3. Japon : offensive de charme en cours
3.1. Japan Weeks
Début octobre ont eu lieu les « Japan Weeks », au cours desquelles de grands gestionnaires de fonds, des fonds de pension et des fonds de gestion de patrimoine (BlackRock, KKR, Blackstone, Norgesbank …) ont été invités par Premier ministre Fumio Kishada, qui leur a déclaré : « Le Japon est en train de se réformer pour devenir un centre financier international. Nous restructurons l’industrie des fonds et facilitons les investissements des étrangers. » Ainsi, le Japon souhaite devenir un hub international pour les fabricants de puces, notamment avec l’implantation récente de l’usine TSMC à Kikuyo. Par le biais d’incitations fiscales, le pays tente de mobiliser l’épargne nationale. Il ne s’agit donc pas seulement d’un narratif pour les investisseurs étrangers, mais aussi pour la population locale. À cet égard, il a souligné une plus grande flexibilité sur le lieu de travail ainsi qu’une transition de plusieurs années de réduction des coûts vers des investissements, notamment dans le capital humain et les infrastructures.
3.2. Réformes
J’ai déjà abordé dans des analyses antérieures les réformes sur le marché actions japonais, qui étaient principalement axées sur l’amélioration de la rentabilité des entreprises. Parlons maintenant du marché obligataire. L’objectif est de réduire la dépendance à l’égard des banques pour les crédits aux entreprises, en particulier pour les obligations à haut rendement. Ces dernières décennies, il n’existait pratiquement pas de marché des obligations à haut rendement : on faisait appel aux grandes banques.

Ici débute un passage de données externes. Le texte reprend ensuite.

-- ==== Sys2Proof/Machine/RegMap.lean ====
section
/-! DEFINITION. The register map of the device: one `Row` per register (replicated registers share a row), and one
`FRef` per field, transcribed from the register tables of the chapters (the index of them is R459 and the register index of
spec/22_management_access_and_register_map.md). -/

namespace Sys2Proof.Machine.Reg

À titre de comparaison, en 2022, aucune obligation à haut rendement n’avait été émise au Japon, tandis que les États-Unis ont enregistré plus de 100 milliards de dollars d’émissions. Pour les fonds d’investissement privés, la réforme représente une nouvelle opportunité. Ils peuvent acheter des entreprises par le biais de rachats avec effet de levier (ils achètent les actions principalement avec de l’argent emprunté, ce qui crée un effet de levier sur leur rendement), pour ensuite les introduire en Bourse.
Le nombre de MBO (management buy outs), en l’occurrence 26 pour un total de 2,4 milliards, a également connu une forte augmentation. Il faut remonter à 2010 pour retrouver un chiffre aussi important. Là aussi, les réformes demandées font sentir leurs effets.
Le marché boursier japonais affiche un ratio cours/bénéfices de 14,2, une valorisation neutre sur la base des dernières décennies. La sélectivité sur ce marché est cruciale. Pourquoi ? Selon une étude de Zuhaur Kahn de l’UBP, un tiers des entreprises japonaises auraient encore une mauvaise gouvernance et freineraient les réformes. Cependant, le cours de leurs actions a tout de même augmenté dans l’euphorie des réformes sur le marché. Peter Tasker (Arcus Investment) est en partie d’accord, mais souligne néanmoins qu’il s’agit d’une opportunité que nous avons dû attendre 25 ans. En résumé, une belle occasion pour les gestionnaires actifs.
Les actions japonaises représentent 7 % du portefeuille. Le reste des marchés émergents s’élève à 18 %.
Jan Vergote est consultant et analyste financier indépendant.